Awesome
An official code for paper "Synergistic Deep Graph Clustering Network".
Reproducibility
To reproduce the results in our paper locally, you should follow these steps:
Step :one: Download the repository to SynC
.
git clone https://github.com/Marigoldwu/SynC SynC
Step :two: Create a python virtual environment (conda
) and install the dependencies:
conda create --name sync python=3.8
conda activate sync
pip install -r requirements.txt
PyTorch is required (You can choose a suitable version according to your device):
pip install torch==2.1.0 torchvision==0.16.0 torchaudio==2.1.0 --index-url https://download.pytorch.org/whl/cu118
Step :three: Prepare datasets (unzip the .rar file). All the datasets can be fetched from Liu's repository [Link]. The data files are organized as follows:
SynC/
├── dataset/
│ ├── acm/
│ │ ├── acm_adj.npy # Dense adjacency matrix.

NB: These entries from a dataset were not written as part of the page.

/-- The grandmaster's settings taken into force, as they stood at the start of the tick (R75); a port that a write of
this tick has disabled stays so (R70). -/
def State.gptpApply (s : State) : State :=
  { s with gptp := { s.gptp with
      ports := s.conf Obj.GPTP_PORTS &&& s.get Obj.GPTP_PORTS, domain := s.conf Obj.GPTP_DOMAIN
      syncLog := decInt 16 (s.conf Obj.GPTP_SYNC_LOG), announceLog := decInt 16 (s.conf Obj.GPTP_ANNOUNCE_LOG)
      priority1 := s.conf Obj.GPTP_PRIORITY1 } }

/-- GPTP_CONFIG_APPLY (R70): at a T4000/0 tick. -/
def execGptpConfigApply (s : State) : Host.Outcome State Fault Refusal :=
  if s.running ∧ s.k % 4000 = 0 then .next s.gptpApply else .next s

end Sys2Proof.Machine
end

│ │ ├── acm_feat.npy # Feature matrix.
│ │ └── acm_label.npy # Ground-truth labels.
│ └── dataset_info.py # Dataset information, e.g. number of clusters, number of nodes...

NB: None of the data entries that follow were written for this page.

/-- A transition ends in a state: biasing, duration, check codes, a pending state already reached (R455, R465–R467). -/
def State.domReach (s : State) (d st us : Nat) : State :=
  let s := s.setAll [(Obj.DOM_STATE d, st), (Obj.DOM_LAST_US d, us)]
  let s := s.bias d st
  let s := { s with pwr := { s.pwr with
    codes := if st = 1 ∧ 0 < retBanks d then s.pwr.codes.filter (· ≠ d) ++ [d] else s.pwr.codes.filter (· ≠ d)
    goal := Sparse.put (fun _ => 0) s.pwr.goal d 0, part := Sparse.put (fun _ => 0) s.pwr.part d 0
    settled := Sparse.put (fun _ => 0) s.pwr.settled d (s.k + 1) } }
  if s.get (Obj.DOM_PENDING d) = st then s.set (Obj.DOM_PENDING d) 0xFF else s

/-- DOMAIN_TRANSITION_END (R455, R466–R469): `us` is the duration of the part that ends, `lost` the banks whose check
code differs on the exit from retention. -/
def execDomainTransitionEnd (d : Fin 15) (us : Nat) (lost : List Nat) (s : State) : Host.Outcome State Fault Refusal :=
  let st := s.get (Obj.DOM_STATE d)
  let part := Sparse.find (fun _ => 0) s.pwr.part d
  let goal := Sparse.find (fun _ => 0) s.pwr.goal d
  if st = 5 ∧ us ≤ 20 then
    let held := s.pwr.codes.contains d.val
    let s := s.domReach d 2 us
    .next (if held then s.retLost d lost else s)
  else if st = 7 ∧ us ≤ onTime d then
    if goal = 1 then
      let s := { s with pwr := { s.pwr with part := Sparse.put (fun _ => 0) s.pwr.part d us } }
      .next ((s.domUp d).set (Obj.DOM_STATE d) 4)
    else .next ((s.domReach d 2 us).domUp d)
  else if st = 4 ∧ us ≤ 40 then .next (s.domReach d 1 (part + us))
  else if st = 6 ∧ us ≤ 40 then .next (s.domReach d 0 us)
  else .next s

/-- ARRAY_SUPPLY_SWITCH (R466): the array supply in retention follows the junction temperature. -/
def State.arraySupply (s : State) (l : List (Nat × Nat)) : State :=
  l.foldl (fun s p =>
    if 2 ≤ p.1 ∧ p.1 ≤ 6 ∧ s.get (Obj.DOM_STATE p.1) = 1 then
      let t := f32rat p.2
      if 105 < t then s.set (Obj.DOM_ARRAY_MV p.1) 650 else if t ≤ 100 then s.set (Obj.DOM_ARRAY_MV p.1) 600 else s
    else s) s

/-- The domains at a tick boundary: the application's votes, then every allowed state (R458, R460). -/
def State.powerBoundary (s : State) (inp : TickIn) : State :=
  let s := s.appVotes
  let s := (List.range 15).foldl State.domAllow s
  s.arraySupply inp.junction

/-- The domains at the first tick: D0, D1, D14 and, from step 5 of the start, D2 and D5 are on, and so are those that
votes keep on (Table 3 of the start chapter). Only the last have a client that woke them; how long their transition took
is free (log entry 3). -/
def State.powerStart (s : State) : State :=
  (List.range 15).foldl (fun s d =>
    let a := s.allowed d
    let st := if d = 2 ∨ d = 5 then 2 else a
    let s := s.setAll [(Obj.DOM_ALLOWED d, a), (Obj.DOM_VOTES d, s.votesWord d), (Obj.DOM_PENDING d, 0xFF), (Obj.DOM_STATE d, st)]
    let s := s.bias d st
    if 2 ≤ d ∧ 0 < a ∧ d ≠ 2 ∧ d ≠ 5 ∧ d ≠ 14 then
      let v := s.draw
      let s := v.2.set (Obj.DOM_LAST_US d) (v.1.toNat % (onTime d + 1))
      if a = 2 then s.wakeRecord d a else s
    else s) s

/-! Access and wake (R461, R463) -/

/-- ACCESS_WAKE (R463): a client accesses a domain; one that is not on gives it an access vote. -/
def execAccessWake (client : Fin 10) (d : Fin 15) (s : State) : Host.Outcome State Fault Refusal :=
  if s.running then
    if s.accessVote client d then
      .next { s with pwr := { s.pwr with access := s.pwr.access.map fun a =>
        if a.client = client.val ∧ a.dom = d.val then { a with last := s.k } else a } }
    else if s.domOn d then .next s
    else .next { s with pwr := { s.pwr with access := s.pwr.access ++ [⟨client, d, s.k⟩] } }
  else .next s

/-- ACCESS_VOTE_EXPIRY (R463): PWR_ACCESS_HOLD ticks after the client's last access. -/
def execAccessVoteExpiry (client : Fin 10) (d : Fin 15) (s : State) : Host.Outcome State Fault Refusal :=
  if s.running then
    .next { s with pwr := { s.pwr with access := s.pwr.access.filter fun a =>
      !(a.client == client.val && a.dom == d.val && decide (a.last + s.conf Obj.PWR_ACCESS_HOLD ≤ s.k)) } }
  else .next s

/-- WAKE_CHANGE (R461, R544): a new level has lasted 1 ms. -/
def execWakeChange (level : Bool) (s : State) : Host.Outcome State Fault Refusal :=
  if s.pwr.wake = level then .next s
  else
    let s := s.set Obj.PWR_WAKE_IN (boolNat level)
    .next { s with pwr := { s.pwr with
      wake := level, wakeVote := level || s.pwr.wakeVote, wakeLow := if level then none else some (s.k + 1) } }

/-- WAKE_HOLD_EXPIRY (R461): PWR_EXT_HOLD ticks from the first boundary after the low level was accepted. -/
def execWakeHoldExpiry (s : State) : Host.Outcome State Fault Refusal :=
  match s.pwr.wakeLow with
  | some t =>
    if t + s.conf Obj.PWR_EXT_HOLD ≤ s.k then .next { s with pwr := { s.pwr with wakeVote := false, wakeLow := none } }
    else .next s
  | none => .next s

/-- DOM_RET_ACK (R469). -/
def execDomRetAck (q : Req) (d : Fin 15) (s : State) : Host.Outcome State Fault Refusal :=
  .next (s.serveSet q (Obj.DOM_RET_ACK d) 1 (fun _ => {}) fun s => s.set (Obj.DOM_RET_LOST d) 0)

/-! Supply (R470–R473) -/

/-- The warning level in force, F32 (R470). -/
def State.warnLevel (s : State) : Nat :=
  let w := s.conf Obj.SUPPLY_WARN
  if f32rat w ≠ 0 then w else if s.conf Obj.SUPPLY_SYSTEM = 1 then 0x41880000 else 0x41000000

/-- The supply entry (R470–R473, R476). -/
def State.supplyCapture (s : State) (inp : TickIn) : State :=
  let s := s.set Obj.SUPPLY_WARN_NOW s.warnLevel
  match inp.supply with
  | none => if (s.entry Obj.SUPPLY_V_A).valid then s.clearInput Obj.SUPPLY_V_A else s
  | some (a, b, low) =>
    let flags := boolNat (decide (f32rat a < 11 / 2)) + 2 * boolNat (decide (f32rat b < 11 / 2))
    let s := { s with pwr := { s.pwr with
      feedLow := s.pwr.feedLow &&& flags
      dip := s.pwr.dip.map fun (p : Nat × Nat) => (p.1, f32min p.2 low) } }
    let s := s.setAll [(Obj.SUPPLY_V_B, b), (Obj.SUPPLY_V_MIN, low), (Obj.SUPPLY_FEED_FLAGS, flags)]
    s.capture Obj.SUPPLY_V_A a true

/-- The entry of this tick holds a supply measurement. -/
def State.supplySeen (s : State) : Bool := (s.entry Obj.SUPPLY_V_A).valid && (s.entry Obj.SUPPLY_V_A).stamp == s.k

/-- DIP_BEGIN (R471): the lowest sample lies below the warning level. -/
def execDipBegin (s : State) : Host.Outcome State Fault Refusal :=
  let low := s.get Obj.SUPPLY_V_MIN
  if s.running ∧ s.supplySeen ∧ s.get Obj.SUPPLY_STATE = 0 ∧ f32lt low s.warnLevel then
    .next ({ s with pwr := { s.pwr with dip := some (s.k, low) } }.set Obj.SUPPLY_STATE 1)
  else .next s

/-- DIP_SHEDDING (R471, R286): the entry that makes the dip 201 ticks long. -/
def execDipShedding (s : State) : Host.Outcome State Fault Refusal :=
  match s.pwr.dip with
  | some (t, _) =>
    if s.running ∧ s.get Obj.SUPPLY_STATE = 1 ∧ t + 200 ≤ s.k then
      .next ({ s with sw := { s.sw with dipReported := some s.k } }.set Obj.SUPPLY_STATE 2)
    else .next s
  | none => .next s

/-- DIP_END (R471): the lowest sample lies at or above the release level, 0.5 V above the warning level. -/
def execDipEnd (s : State) : Host.Outcome State Fault Refusal :=
  match s.pwr.dip with
  | some (t, low) =>
    if s.running ∧ s.supplySeen ∧ f32rat s.warnLevel + 1 / 2 ≤ f32rat (s.get Obj.SUPPLY_V_MIN) then
      let n := s.k - t
      let s := { s with pwr := { s.pwr with dip := none }, sw := { s.sw with dipReported := none } }
      let s := (s.setAll [(Obj.SUPPLY_STATE, 0), (Obj.SUPPLY_DIP_MIN, low), (Obj.SUPPLY_DIP_TICKS, n % 2 ^ 32)]).count Obj.SUPPLY_DIPS 1
      .next (s.event 0xF 0x2001 (u32 low ++ u32 n))
    else .next s
  | none => .next s

/-- FEED_LOW (R473): one feed has fallen below 5.5 V while the other stays above it. -/
def execFeedLow (feed : Fin 2) (s : State) : Host.Outcome State Fault Refusal :=
  let f := s.get Obj.SUPPLY_FEED_FLAGS
  if s.running ∧ bit f feed ∧ bit f (1 - feed.val) = false ∧ bit s.pwr.feedLow feed = false then
    .next ({ s with pwr := { s.pwr with feedLow := setBit s.pwr.feedLow feed true } }.event 0xF 0x2003 (u8 feed))
  else .next s

/-! Base temperature (R549, R550) -/

/-- THERM_STATE after a reading (Table 8). -/
def thermNext (st : Nat) (t : Rat) : Nat :=
  if 90 < t then 2
  else if t ≤ 72 then 0
  else if st = 0 then (if 75 < t then 1 else 0)
  else if st = 2 then (if t ≤ 85 then 1 else 2)
  else 1

/-- The base sensors at a tick boundary. -/
def State.thermCapture (s : State) (b : Option (Nat × Nat)) : State :=
  match b with
  | none => if (s.entry Obj.THERM_BASE_TEMP).valid then s.clearInput Obj.THERM_BASE_TEMP else s
  | some (x, y) =>
    let t := f32max x y
    let old := s.get Obj.THERM_STATE
    let st := thermNext old (f32rat t)
    let s := (s.capture Obj.THERM_BASE_TEMP t true).setAll
      [(Obj.THERM_STATE, st), (Obj.THERM_APP_CLOCK, if old = 2 then 800 else 1600),
        (Obj.THERM_BASE_PEAK, if s.start.up = 0 then t else f32max t (s.get Obj.THERM_BASE_PEAK))]
    let s := if st = 2 then s.count Obj.THERM_HOT_TICKS 1 else s
    if st = old then s else s.event 0xF 0x2010 (u8 st ++ u32 t)

/-- The checks of a write to an object of the chapter: D0 and D1 accept any vote (Table 6). -/
def State.powerWrite (s : State) (key : Nat) : Option State :=
  let ix := key / 256
  if 0x2110 ≤ ix ∧ ix < 0x211F ∧ key % 256 = 0xF then some (s.set (Obj.DOM_RET_LOST (ix - 0x2110)) 0) else none

end Sys2Proof.Machine
end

Step :four: Train with our provided pre-training weights.
cd SynC
python main.py -M SYNC -D acm -LS 10 -S 325
# Use the following command to view optional configuration information.
python main.py --help
If you want to train SynC on other datasets (provided in dataset_info.py
, others need to manually add dataset information in this file), you can pre-train with the following command:
python main.py -P -M pretrain_tigae_for_sync -D acm -LS 1 -S 325
Results
The results in our paper.
ACC | NMI | ARI | F1 | |
---|---|---|---|---|
ACM | 92.73±0.04 | 73.58±0.22 | 79.58±0.11 | 92.74±0.04 |
DBLP | 83.48±0.13 | 55.11±0.24 | 61.70±0.27 | 82.90±0.17 |
CITE | 71.77±0.27 | 46.37±0.42 | 48.09±0.45 | 65.72±0.36 |
CORA | 78.58±0.38 | 58.13±0.52 | 57.90±1.06 | 77.65±0.30 |
AMAP | 82.48±0.04 | 69.70±0.23 | 65.02±0.11 | 80.69±0.11 |
UAT | 57.33±0.13 | 28.58±0.24 | 26.60±0.17 | 57.34±0.23 |
Wisconsin | 59.64±1.02 | 32.79±1.42 | 26.86±1.30 | 38.19±1.30 |
Texas | 64.37±0.80 | 27.61±1.00 | 32.65±1.91 | 39.49±1.53 |
The results on the eight datasets recorded in the console output.txt
.
The results reproduced by code ocean.
The code ocean capsule link: https://codeocean.com/capsule/8085961/tree.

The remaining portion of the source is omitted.